Last week's papers were full of Rosneft and GAZP stories. Most, including a large portion of Soros' op ed in the FT, were gash. Rosneft's IPO has nothing to do with energy security - whether F&C participates in the IPO will have little to do Russia's energy policy. I also have little issue with investors buying in to a company whose largest producing asset was procured from somewhere else. After all investors swallowed their concerns once before over a company called Yuganskneftegas - anyone remember a guy called Kenneth Dart? Investors believe that ethics is a county to the east of London (it's a bad British joke) - at least while the stock is appreciating. As the leader from the UK's Sunday Times points out greed will overcome fear. The Russian government knows and understands greed and the cynicism that is required to hold your nose and invest other peoples money.
The real issue is what is an investor buying? I posted on this previously and nothing that has happened or will happen in the near future will change my mind. The only impact buyers of Rosneft shares (I can't bring myself to calling them investors) can have on Rosneft's management will be selling or lending the stock to be shorted. Which will coincide with a drop in the price of oil (and gas) and will not be immediately attributable to management. So buy if it makes financial sense - just have some shame when the beast turns round and bites you.
I think that this post from Seeking Alpha pretty much sums up how non-Russia related investors view Rosneft.
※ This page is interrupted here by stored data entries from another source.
-- ==== Sys2Proof/Machine/State.lean ====
section
/-! DEFINITION. The state of the block as plain data, holding every piece of state the spec gives it
(R20, R22, R33, R34, R40), and the state after hardware reset (R124). -/

namespace Sys2Proof.Machine

/-- A sparse array: the entries listed, keys rising, no entry equal to what an unlisted key reads
as (`Cells.wf`). -/
abbrev Cells (β : Type) := List (Nat × β)

/-- The byte memory of the sample buffers: byte offsets of the host window (R34, R43). An unlisted
byte has not been written since the last hardware reset (log 5). -/
abbrev Memory := Cells Byte

/-- The result codes of R112. Codes 5 to 7 are never produced. -/
inductive ErrCode where
  /-- NoError, 0. -/
  | noError
  /-- NotInitialized, 1. -/
  | notInitialized
  /-- InvalidArgs, 2. -/
  | invalidArgs
  /-- UnknownError, 3. -/
  | unknownError
  /-- IllegalCommand, 4. -/
  | illegalCommand
deriving DecidableEq, Repr

/-- One channel's delay line (R65): the write index VIB_WIDX[c] (R31) and the cells DL[c][k] (R33).
An unlisted cell holds +0. -/
structure Line where
  widx : Word
  cells : Cells Word
deriving DecidableEq, Repr

/-- A cleared line: write index 0, every cell +0 (R82, R124). -/
def Line.empty : Line := { widx := 0, cells := [] }

/-- The vibrato unit: STATUS.VINIT (R25), the staging registers (R29), the latched and state
registers (R30), and one delay line per channel (R65). An unlisted line is a cleared one. -/
structure Vib where
  init : Bool
  fs : Word
  nch : Word
  freq : Word
  width : Word
  amp : Word
  aFs : Word
  aNch : Word
  cap : Word
  cdelay : Word
  amps : Word
  pinc : Word
  phase : Word
  lines : Cells Line
deriving DecidableEq, Repr

/-- The PPM unit: STATUS.PINIT (R25), the staging registers with PPM_CTRL's MODE and DB bits (R35),
the latched registers (R36), PPM_PREV (R37) and PPM_OUT (R38). An unlisted channel holds +0. -/
structure Ppm where
  init : Bool
  fs : Word
  nch : Word
  mode : Bool
  db : Bool
  aFs : Word
  aNch : Word
  aMode : Bool
  acoef : Word
  rcoef : Word
  prev : Cells Word
  out : Cells Word
deriving DecidableEq, Repr

/-- The words of the host window that are not reserved (R22), by name. -/
inductive Reg where
  | cmd | status | arg | result | frames
  | vibFs | vibNch | vibFreq | vibWidth | vibAmp
  | vibAFs | vibANch | vibCap | vibCdelay | vibAmps | vibPinc | vibPhase
  | ppmFs | ppmNch | ppmCtrl
  | ppmAFs | ppmANch | ppmAMode | ppmAcoef | ppmRcoef
  | vibWidx (c : Nat) | ppmPrev (c : Nat) | ppmOut (c : Nat)
  | inWord (c n : Nat) | outWord (c n : Nat)
deriving DecidableEq, Repr

/-- What the outside can do to the block: a 32-bit bus read or write at an address (R42), or an
assertion of the reset input (R123). No narrower access exists (R42). -/
inductive BusEvent where
  | read (addr : Nat)
  | write (addr : Nat) (v : Word)
  | reset
deriving DecidableEq, Repr

/-- The whole machine. `cfg`, `draws`, `pending` and `rdata` are the model's own fields (log 1, 4
and 7), all others are the spec's. -/
structure State where
  /-- The implementation parameters (R9, R53); no step changes them. -/
  cfg : Params
  /-- CMD (R24). -/
  cmd : Word
  /-- STATUS.ERR (R25). -/
  err : ErrCode
  /-- ARG (R26). -/
  arg : Word
  /-- RESULT (R27). -/
  result : Word
  /-- FRAMES (R28). -/
  frames : Word
  /-- The vibrato unit and STATUS.VINIT. -/
  vib : Vib
  /-- The PPM unit and STATUS.PINIT. -/
  ppm : Ppm
  /-- The sample buffers IN and OUT (R34). -/
  buf : Memory
  /-- Which draw of the buffers' unspecified contents is current (R125). -/
  draws : Nat
  /-- The host's accesses still to be performed, in issue order (R48). -/
  pending : List BusEvent
  /-- The word the last host read returned, if there was a read. -/
  rdata : Option Word
deriving DecidableEq, Repr

/-- Why the machine stops with a fault. -/
inductive Fault where
  /-- Raised by a host access at an address outside [BASE, BASE + 0x30000), which the block does
  not decode (R22, R41). Safe: the model stops where the block takes no part (log 8). -/
  | outsideWindow (addr : Nat)
deriving DecidableEq, Repr

/-- Why an instruction has no meaning. -/
inductive Refusal where
  /-- Raised by an arm of `exec` whose instruction has no meaning yet. No arm raises it. Safe. -/
  | notModelled (mnemonic : String)
deriving DecidableEq, Repr

/-- The vibrato unit after reset (R124): every register 0, every cell +0, not initialized. -/
def Vib.reset : Vib :=
  { init := false, fs := 0, nch := 0, freq := 0, width := 0, amp := 0, aFs := 0, aNch := 0,
    cap := 0, cdelay := 0, amps := 0, pinc := 0, phase := 0, lines := [] }

/-- The PPM unit after reset (R124): every register 0, every PPM_PREV and PPM_OUT +0. -/
def Ppm.reset : Ppm :=
  { init := false, fs := 0, nch := 0, mode := false, db := false, aFs := 0, aNch := 0,
    aMode := false, acoef := 0, rcoef := 0, prev := [], out := [] }

/-- The block right after hardware reset (R124), with R9's default parameters (log 1), draw 0 of the
buffers' contents (log 4), and a host that has issued nothing (log 7). -/
def State.reset : State :=
  { cfg := Params.default, cmd := 0, err := .noError, arg := 0, result := 0, frames := 0,
    vib := Vib.reset, ppm := Ppm.reset, buf := [], draws := 0, pending := [], rdata := none }

/-- How a command or an access ends. -/
abbrev Result := Host.Outcome State Fault Refusal

end Sys2Proof.Machine
end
They may be wrong but don't argue against flow of funds.
Russian Oil: Yukos and Rosneft (YUKOY):
Roger Nusbaum submits: In a big picture sense, oil from Russia is important because there is a lot of it in the ground and in the next few years it looks as though there will be more of that oil being processed and put onto the market for consumption.
That is the simple part. The rest is where it gets progressively more complicated.
Regardless of your opinion about the entire Yukos/Khodorkovsky affair, I have never heard any dispute that Khodorkovsky was told, as were all the oligarchs, to stay out of politics and he did not. I am in no way opining as to whether he should or should not have made comments or anything else and it is possible that what I say is not in dispute is in fact in dispute. I am just trying to relay the facts as I understand them, and I may have facts about Khodorkovsky incorrect but I have seen and read enough coverage that I think I this right.
The fallout of the Khodorkovsky affair was that Yukos was shut down and the assets were later put up for auction. Again, there was politics and controversy surrounding the manner in which this occurred and I don’t want to turn this post into a debate of the politics of it.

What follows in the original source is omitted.